Я смотрю, куда указывает Юлька. В вагоне электрички немноголюдно. Середина недели, обед, кто в такое время вообще выезжает за город? Два человека спят. Несколько старушек сгрудились ближе к дверям. Кто-то читает книгу.

– Не понимаю, – говорю.

Юлька, не в силах объяснить, хватает меня за руку и тащит по проходу.

– Смотри! Смотри! Я же говорила! – Она захлебывается воздухом от радости и кашляет.

На лавочке лежат очки и шляпа. Старые такие очки, в толстой оправе. А у шляпы потрепанные края.

Пытаюсь вспомнить, ходила ли Юлька по вагону с начала поездки. Вроде бы нет. Сидела рядышком, сначала играла во что-то в телефоне, потом листала книжку, затем доставала из розового своего рюкзачка то детскую косметичку, то зеркальце, то резинки для волос (как истинная маленькая женщина к пяти годам успела замусорить рюкзачок огромным количеством разнообразного хлама).

– Ты как это увидела?

– Тут дядя сидел! – настаивает Юлька. – Потом мы в тоннель заехали, и он пропал. Я прямо на него смотрела, и все прекрасно видела!

Фантазерка со стажем. Вечно находит какие-то старые и никому не нужные вещи и тащит их в дом. Недавно приволокла грязную расческу с тремя уцелевшими зубчиками. Хвалилась, что наткнулась на нее совершенно случайно и тут же выдумала историю о какой-то потерявшейся девочке, призрак которой блуждает в подвалах недостроенной многоэтажки через два квартала от нашего дома. Асю от таких историй натурально передергивает. Пару раз она пыталась запретить дочери тащить в квартиру разную гадость, но в итоге Юлька тихонько прятала вещи под кроватью, никому ничего не говоря. Мы решили, лучше уж какие-нибудь старые кроссовки и помятые листья из блокнота с рисунками лежат у нее в коробке находок (у школьного стола), чем по разным углам.

Хорошо хоть вещи пропадают из дома так же быстро, как и исчезают. Юлька не сильно заботится о сохранности коллекции.

Между тем Юлька берет очки, вертит их с любопытством.

– Можно, я их себе заберу?

– Зачем?

– Вдруг этот дядя правда исчез? – Она уже сомневается в своих словах. Потом добавляет. – Вдруг он умер, когда стало темно? Темнота его съела! Тогда его вещи надо похоронить!

Я вздрагиваю от неожиданных слов. Неосознанно, на рефлексах, треплю Юльку по золотистым кудрям.

– Ну что ты такое говоришь, глупая. Несерьезно как-то.

– Я похоронила дедушкин пиджак и галстуки, – добавляет Юлька серьезным тоном. – И тогда он перестал мне сниться.

Как считает Ася, одной из причин появившихся «перевозбуждений» стала смерть дедушки год назад. Юлька видела, как он умер.

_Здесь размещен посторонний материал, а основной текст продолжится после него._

-- ==== Sys2Proof/Machine/Desc.lean ====
section
/-! DEFINITION. Command words (Table 3-2), tensor descriptors (Table 3-7) and the formats they name (Tables 3-8, 5-1,
11-1). -/

namespace Sys2Proof.Machine

/-! ### The command word -/

def cOpcode (g : Granule) : Nat := field g 255 248
def cFlags (g : Granule) : Nat := field g 247 240
def cSerial (g : Granule) : Bool := flag g 247
def cTrace (g : Granule) : Bool := flag g 246
/-- Opcode flag OFi (Table 3-3). -/
def cOF (g : Granule) (i : Nat) : Bool := flag g (240 + i)
def cLayer (g : Granule) : Nat := field g 239 224
def cOper (g : Granule) : Nat := field g 223 208
def cWaitSo (g : Granule) : Nat := field g 207 196
def cWaitCond (g : Granule) : Nat := field g 195 192
def cWaitValue (g : Granule) : Word := BitVec.ofNat 32 (field g 191 160)
def cSigSo (g : Granule) : Nat := field g 159 148
def cSigOp (g : Granule) : Nat := field g 147 144
def cSigAmount (g : Granule) : Word := BitVec.ofNat 32 (field g 143 128)
/-- Target rectangle of R64, relative to the partition's origin. -/
def cTX (g : Granule) : Nat := field g 127 125
def cTY (g : Granule) : Nat := field g 124 122
def cTW (g : Granule) : Nat := field g 121 119 + 1
def cTH (g : Granule) : Nat := field g 118 116 + 1

/-! ### Formats -/

/-- Tensor formats (Table 3-8). -/
inductive Fmt where
  | w1 | wt | w2 | a8 | a4 | e4m3 | e5m2 | int8 | bf16 | fp16 | fp32 | w48 | m40 | g8 | q8 | l8
  deriving DecidableEq, Repr

/-- The format of an FMT code (Table 3-8). -/
def Fmt.ofCode (c : Nat) : Fmt :=
  [Fmt.w1, .wt, .w2, .a8, .a4, .e4m3, .e5m2, .int8, .bf16, .fp16, .fp32, .w48, .m40, .g8, .q8, .l8].getD (c % 16) .w1

/-- B of Table 11-1: value bytes per block. -/
def Fmt.blockBytes : Fmt → Nat
  | .w1 => 4 | .w2 => 8 | .wt => 7 | .a4 => 16
  | .a8 => 32 | .e4m3 => 32 | .e5m2 => 32 | .int8 => 32 | .g8 => 32
  | .q8 => 64 | .l8 => 64 | .bf16 => 64 | .fp16 => 64 | .fp32 => 128 | .m40 => 160 | .w48 => 192

/-- Elements per block (Table 11-1). -/
def Fmt.perBlock : Fmt → Nat
  | .q8 => 64 | .l8 => 64 | _ => 32

/-- Formats whose scale array is there always (Table 5-1). -/
def Fmt.alwaysScaled : Fmt → Bool
  | .w1 => true | .wt => true | .w2 => true | .a8 => true | .a4 => true | .g8 => true | .q8 => true | .l8 => true
  | _ => false

/-- E4M3, E5M2 and INT8, whose scale array is there when SBASE ≠ 0 (R108). -/
def Fmt.maybeScaled : Fmt → Bool
  | .e4m3 => true | .e5m2 => true | .int8 => true | _ => false

/-- W1, WT and W2. -/
def Fmt.narrow : Fmt → Bool
  | .w1 => true | .wt => true | .w2 => true | _ => false

/-- Formats that stochastic rounding serves (R121). -/
def Fmt.stochOk : Fmt → Bool
  | .g8 => true | .q8 => true | .l8 => true | .w1 => true | .wt => true | .w2 => true | _ => false

/-- A8 and A4. -/
def Fmt.isAct : Fmt → Bool
  | .a8 => true | .a4 => true | _ => false

/-! ### Descriptors -/

/-- A tensor descriptor (Table 3-7). -/
structure Desc where
  valid : Bool
  reserved : Nat
  ssstep : Nat
  sring : Nat
  vstep : Nat
  round : Nat
  space : Bool
  signed : Bool
  crumb : Bool
  slotEn : Bool
  slot : Nat
  layout : Nat
  fmt : Fmt
  cdy : Nat
  csy : Nat
  cdx : Nat
  csx : Nat
  s3 : Nat
  s2 : Nat
  s1 : Nat
  e3 : Nat
  e2 : Nat
  e1 : Nat
  e0 : Nat
  abase : Nat
  sbase : Nat
  vbase : Nat
  deriving DecidableEq, Repr

/-- Read the fields of a descriptor entry (Table 3-7). -/
def Desc.ofBits (w : BitVec 512) : Desc :=
  { valid := flag w 511, reserved := field w 510 440, ssstep := field w 439 408, sring := field w 407 400,
    vstep := field w 399 368, round := field w 367 366, space := flag w 365, signed := flag w 364,
    crumb := flag w 363, slotEn := flag w 362, slot := field w 361 348, layout := field w 347 344,
    fmt := Fmt.ofCode (field w 343 340), cdy := field w 339 338, csy := field w 337 322, cdx := field w 321 320,
    csx := field w 319 304, s3 := field w 303 272, s2 := field w 271 240, s1 := field w 239 208,
    e3 := field w 207 192, e2 := field w 191 176, e1 := field w 175 160, e0 := field w 159 144,
    abase := field w 143 96, sbase := field w 95 48, vbase := field w 47 0 }

/-- The descriptor's elements carry block scales from memory (R107, R108). -/
def Desc.scaled (d : Desc) : Bool := d.fmt.alwaysScaled || (d.fmt.maybeScaled && decide (d.sbase ≠ 0))

/-- Asymmetric A8 or A4 (R113). -/
def Desc.asym (d : Desc) : Bool := d.fmt.isAct && !d.signed

/-- Elements per block. -/
def Desc.epb (d : Desc) : Nat := d.fmt.perBlock

/-- C_d of R276 for a stride in 64-byte units. -/
def Desc.cap (d : Desc) (stride : Nat) : Nat := 64 * stride / d.fmt.blockBytes

/-- Number of rows across dimensions 1 to 3 (R213). -/
def Desc.rows (d : Desc) : Nat := (d.e1 + 1) * (d.e2 + 1) * (d.e3 + 1)

/-- The indices (i1, i2, i3) of row number r, dimension 1 fastest (R213). -/
def Desc.rowIdx (d : Desc) (r : Nat) : Nat × Nat × Nat :=
  (r % (d.e1 + 1), r / (d.e1 + 1) % (d.e2 + 1), r / ((d.e1 + 1) * (d.e2 + 1)))

/-- Blocks along dimension 0 of the slice. -/
def Desc.blocks (d : Desc) : Nat := d.e0 / d.epb + 1

/-- Offset of a core along dimension `dim` (R75). -/
def Desc.coreOfs (d : Desc) (cx cy dim : Nat) : Nat :=
  (if d.cdx = dim then cx * d.csx else 0) + (if d.cdy = dim then cy * d.csy else 0)

/-- Bytes from VBASE to value block `jb` of row (i1, i2, i3), core offsets already added (R275, R281). -/
def Desc.valueOfs (d : Desc) (jb i1 i2 i3 : Nat) : Nat :=
  if d.layout = 2 then
    64 * (i1 / 32 * d.s1 + i2 * d.s2 + i3 * d.s3) + d.fmt.blockBytes * (32 * jb + i1 % 32)
  else 64 * (i1 * d.s1 + i2 * d.s2 + i3 * d.s3) + d.fmt.blockBytes * jb

/-- Bytes from SBASE to the scale word of block `jb` of row (i1, i2, i3) (R279, R281). -/
def Desc.scaleOfs (d : Desc) (jb i1 i2 i3 : Nat) : Nat :=
  if d.layout = 2 then
    2 * (i1 / 32 * d.cap d.s1 + 32 * jb + i1 % 32 + i2 * d.cap d.s2 + i3 * d.cap d.s3)
  else 2 * (jb + i1 * d.cap d.s1 + i2 * d.cap d.s2 + i3 * d.cap d.s3)

/-- Place of the step ring (R72). -/
def Desc.ring (d : Desc) (step : Nat) : Nat := step % (d.sring + 1)

/-- VBASE at step `step` (R72). -/
def Desc.vAt (d : Desc) (step : Nat) : Nat := d.vbase + d.ring step * d.vstep * 64

/-- SBASE at step `step` (R72). -/
def Desc.sAt (d : Desc) (step : Nat) : Nat := d.sbase + d.ring step * d.ssstep * 64

/-- ZPLEN of R283: channel capacity in bytes of zero points. -/
def Desc.zplen (d : Desc) : Nat := if d.signed then 0 else 32 * d.cap d.s1

end Sys2Proof.Machine
end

Дедушка повел Юльку к холодильнику, чтобы достать мороженное, и у него остановилось сердце. Падая, дедушка задел головой край стола. Когда мы услышали Юлькины крики и вбежали на кухню, то увидели следующую картину: в темноте кухни горит яркий квадрат света от холодильника, а в этом свете особенно четко видно перекошенное от испуга лицо дочери. Дедушка же, весь в крови, лежал у ее ног.

Я помню, как Ася подхватила Юльку на руки. Свободной рукой захлопнула дверцу морозилки. Это была короткая секунда черноты. Потом я включил свет.

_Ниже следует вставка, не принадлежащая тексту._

-- ==== Sys2Proof/Machine/Counters.lean ====
section
/-! DEFINITION. The programmable counters of the cores (R467 to R474): what an attributable event adds, wraps, samples and
resets. VALUE and RELOAD are counts by the address of their low word; CTL and INFO are stored registers. -/

namespace Sys2Proof.Machine

/-- DB_CNT_CTL_j of core nn (R468). -/
def cntBase (nn j : Nat) : Nat := 0x80000000 + nn * 0x400000 + 0x1000 + 0x20 * j

/-- The record of a sample (Table 19-6): the command most recently issued by the stream, or none. -/
def sampleRecord (x : Part) (nn j : Nat) (t : Option StreamTag) : TraceRec :=
  match t with
  | some t =>
    let q := x.stream t
    { kind := 4, stream := tagCode t, opcode := q.lastOp, core := nn, layer := q.layer, oper := q.oper, step := q.step,
      range := q.marker, ref := 0, data := j + 2 ^ 16 * q.lastPc, place := [] }
  | none =>
    { kind := 4, stream := 0xFF, opcode := 0, core := nn, layer := 0, oper := 0, step := 0, range := 0, ref := 0,
      data := j, place := [] }

/-- One wrap of a counter (R467, R474): OVF, and with SAMPLE the record and the signal, of an object of the partition's run
only (R90); a core of no partition has neither. -/
def wrapCounter (s : State) (p : Option (Fin 16)) (t : Option StreamTag) (nn j : Nat) : State :=
  let a := cntBase nn j
  let ctl := rawReg s a
  let s := postBit s (a + 4) 15
  match p with
  | some p =>
    if flag ctl 30 then
      let s := putTrace s p (sampleRecord (s.part p) nn j t)
      let so := field (rawReg s (a + 4)) 11 0
      if flag ctl 29 && soInRun (s.part p) so then applySignal s so .add 1#32 else s
    else s
  | none => s

/-- The value a counter continues from after a wrap: 0, or RELOAD with SAMPLE (R467). -/
def wrapStart (s : State) (nn j : Nat) : Nat :=
  if flag (rawReg s (cntBase nn j)) 30 then count s (cntBase nn j + 0x10) else 0

/-- Add to a counter, wrap by wrap. -/
def addCounter (p : Option (Fin 16)) (t : Option StreamTag) (nn j : Nat) : Nat → Nat → State → State
  | 0, v, s => { s with counts := Sparse.set 0 s.counts (cntBase nn j + 8) (v % wrap48) }
  | fuel + 1, v, s =>
    if v < wrap48 then { s with counts := Sparse.set 0 s.counts (cntBase nn j + 8) v }
    else addCounter p t nn j fuel (wrapStart s nn j + (v - wrap48)) (wrapCounter s p t nn j)

/-- The counter is on, counts this event, and the command passes its filters (R469). -/
def counterTakes (ctl : Word) (code : Nat) (t : StreamTag) (layer : Nat) : Bool :=
  flag ctl 31 && field ctl 23 16 = code && flag ctl (24 + tagCode t) && (!flag ctl 27 || field ctl 15 0 = layer)

/-- An attributable event of core nn, done `n` times for a command of stream t (Table 19-1). -/
def countEvent (s : State) (p : Fin 16) (t : StreamTag) (layer code nn n : Nat) : State :=
  (List.range 16).foldl (fun s j =>
    if counterTakes (rawReg s (cntBase nn j)) code t layer && decide (n ≠ 0) then
      addCounter (some p) (some t) nn j n (count s (cntBase nn j + 8) + n) s
    else s) s

/-- The counter is on, counts this event, and passes one that belongs to no command (R469). -/
def counterTakesCore (ctl : Word) (code : Nat) : Bool :=
  flag ctl 31 && field ctl 23 16 = code && !flag ctl 27 && field ctl 26 24 = 7

/-- The partition that holds a core. -/
def partOf (s : State) (nn : Nat) : Option (Fin 16) := if h : corePart s nn < 16 then some ⟨corePart s nn, h⟩ else none

/-- An event of core nn that is not attributable, n times (Table 19-1). -/
def countCore (s : State) (nn code n : Nat) : State :=
  (List.range 16).foldl (fun s j =>
    if counterTakesCore (rawReg s (cntBase nn j)) code then
      addCounter (partOf s nn) none nn j n (count s (cntBase nn j + 8) + n) s
    else s) s

/-- Reset a counter (R470): VALUE ← RELOAD, OVF clears, EPOCH rises. -/
def resetCounter (s : State) (nn j : Nat) : State :=
  let a := cntBase nn j
  let s := { s with counts := Sparse.set 0 s.counts (a + 8) (count s (a + 0x10)) }
  let info := rawReg s (a + 4)
  setRaw s (a + 4) (setField (setBit info 15 false) 31 16 ((field info 31 16 + 1) % 65536))

/-- The counters of a partition's cores with RESET_ON_BEGIN whose STREAMS hold stream t (R470). -/
def beginMark (s : State) (p : Fin 16) (t : StreamTag) : State :=
  (partCores (s.part p)).foldl (fun s nn => (List.range 16).foldl (fun s j =>
    let ctl := rawReg s (cntBase nn j)
    if flag ctl 28 && flag ctl (24 + tagCode t) then resetCounter s nn j else s) s) s

/-- Reset every counter of a partition's cores: LOAD and partition reset (R470). -/
def resetCounters (s : State) (p : Fin 16) : State :=
  (partCores (s.part p)).foldl (fun s nn => (List.range 16).foldl (fun s j => resetCounter s nn j) s) s

/-- Events that are not attributable (Table 19-1). -/
def coreEvents : List Nat := [0x01, 0x02, 0x50, 0x51, 0x60]

/-- The stream whose command made an attributable counter wrap where no step of the model tells it: a free one of STREAMS. -/
def wrapStream (s : State) (ctl : Word) : Option StreamTag :=
  let on := [StreamTag.F, .B, .U].filter (fun t => flag ctl (24 + tagCode t))
  on[(Config.freeWord s.freeCount).toNat % on.length]?

/-- The counter can count: it is on, its event passes its filters, and no freeze has stopped it (R469, Table 19-12). -/
def counterRuns (s : State) (nn j : Nat) : Bool :=
  let ctl := rawReg s (cntBase nn j)
  flag ctl 31 && (if coreEvents.contains (field ctl 23 16) then !flag ctl 27 && field ctl 26 24 = 7 else field ctl 26 24 ≠ 0) &&
  !((partOf s nn).any (fun p => (s.part p).frozen))

/-- COUNTER_WRAP: a counter that runs reaches its wrap by events that no other row carries, such as core cycles (R467,
R474). -/
def execCounterWrap (core : Fin 64) (j : Fin 16) (s : State) : Host.Outcome State Fault Refusal :=
  if counterRuns s core.val j.val then
    let ctl := rawReg s (cntBase core.val j.val)
    let t := if coreEvents.contains (field ctl 23 16) then none else wrapStream s ctl
    .next (addCounter (partOf s core.val) t core.val j.val 1 wrap48 { s with freeCount := s.freeCount + 1 })
  else .next s

end Sys2Proof.Machine
end

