-- ==== Sys2Proof/Machine/Operands.lean ====
section
/-! DEFINITION. Operand forms: the target rectangle (R64), tensor elements through a descriptor (R70 to R75, R275 to
R282), crumb groups (R288 to R292), and the decoding and encoding of every format (R107 to R125). -/

namespace Sys2Proof.Machine

/-! ### Targets -/

/-- The cores that a command names (R64). -/
def targetCores (x : Part) (g : Granule) : List (Nat × Nat × Nat) :=
  rectCores x.origin (cTX g) (cTY g) (cTW g) (cTH g)

/-- The rectangle lies inside the partition (BAD_TARGET of Table 3-1). -/
def targetOk (x : Part) (g : Granule) : Bool :=
  decide (cTX g + cTW g ≤ shapeW x.shape) && decide (cTY g + cTH g ≤ shapeH x.shape)

/-- Where a command acts: partition, core, relative position, the stream's step counter (R72, R75), the side of the links
that its engine stands on, and its stream. -/
structure Ctx where
  p : Fin 16
  nn : Nat
  cx : Nat
  cy : Nat
  step : Nat
  side : Side
  t : StreamTag
  deriving DecidableEq, Repr

/-! ### Bytes of a block -/

/-- The block scale and raw value bytes of one block as stored. -/
structure RawBlock where
  bytes : List Byte
  scale : Nat
  deriving DecidableEq, Repr

/-- A WT byte of 243 or more is BAD_CODE (R112), at the first of the five digits it holds. -/
def badDigits (bytes : List Byte) : Except Nans Unit :=
  match (bytes.zipIdx.filter (fun e => decide (243 ≤ e.1.toNat))).map (fun e => e.2) with
  | [] => .ok ()
  | i :: is => .error ⟨.badCode, 5 * i, is.length⟩

/-- Element codes of a block's bytes (Table 11-1, R111 to R113). -/
def blockCodes (f : Fmt) (bytes : List Byte) : Except Nans (List Nat) :=
  match f with
  | .w1 => .ok ((List.range 32).map (fun i => (bytes.getD (i / 8) 0#8).toNat / 2 ^ (i % 8) % 2))
  | .w2 => .ok ((List.range 32).map (fun i => (bytes.getD (i / 4) 0#8).toNat / 4 ^ (i % 4) % 4))
  | .wt => (badDigits bytes).map (fun _ => (List.range 32).map (fun i => (bytes.getD (i / 5) 0#8).toNat / 3 ^ (i % 5) % 3))
  | .a4 => .ok ((List.range 32).map (fun i => (bytes.getD (i / 2) 0#8).toNat / 16 ^ (i % 2) % 16))
  | f =>
    let w := f.blockBytes / f.perBlock
    .ok ((List.range f.perBlock).map (fun i => leAt bytes (w * i) w))

/-- Pack digits of a base into bytes, `k` to a byte, first digit lowest. -/
def packDigits (base k : Nat) (codes : List Nat) (nbytes : Nat) : List Byte :=
  (chunks k nbytes codes).map (fun ds => BitVec.ofNat 8 (ds.foldr (fun d acc => d + base * acc) 0))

– Он мне долго снился, – говорит Юлька, выдергивая из воспоминаний. – Пришлось взять его вещи и похоронить их. Так положено!

Меня удивляет серьезность ее тона. Удивляет и обескураживает.

– Если хочешь, – говорю, – возьми очки со шляпой, и пойдем уже сядем. Надеюсь, какой-нибудь старикашка не вернется за ними.

– Ты мне не веришь, а так и есть. На похоронах могут находиться только дети. Если взрослого пригласят, то он больше никогда оттуда не вернется. Уйдет вместе с мертвым. Взрослый слишком тяжелый. Груз жизни не даст ему выкарабкаться. А детям можно. Мы легкие и светлые. Как светлячки. Освещаем путь мертвым.

– Пора переставать смотреть телевизор, – бормочу. Хотя, наверное, дело не только в телевизоре. Сейчас на детей отовсюду выливается столько информации, что они просто не успевают ее переварить. Вот и выдумывают всякое.

Электричка начинает притормаживать на какой-то очередной безымянной станции. За окном мелькают покрытые зеленой мякотью деревья.

Юлька подхватывает вещи и бежит к нашему месту. Запихивает в рюкзачок сначала очки, потом шляпу. Улыбается, довольная.

Я говорю:

– Ты мне никогда не рассказывала про похороны… вещей.

– Ты же не спрашивал. Мама тоже не спрашивала.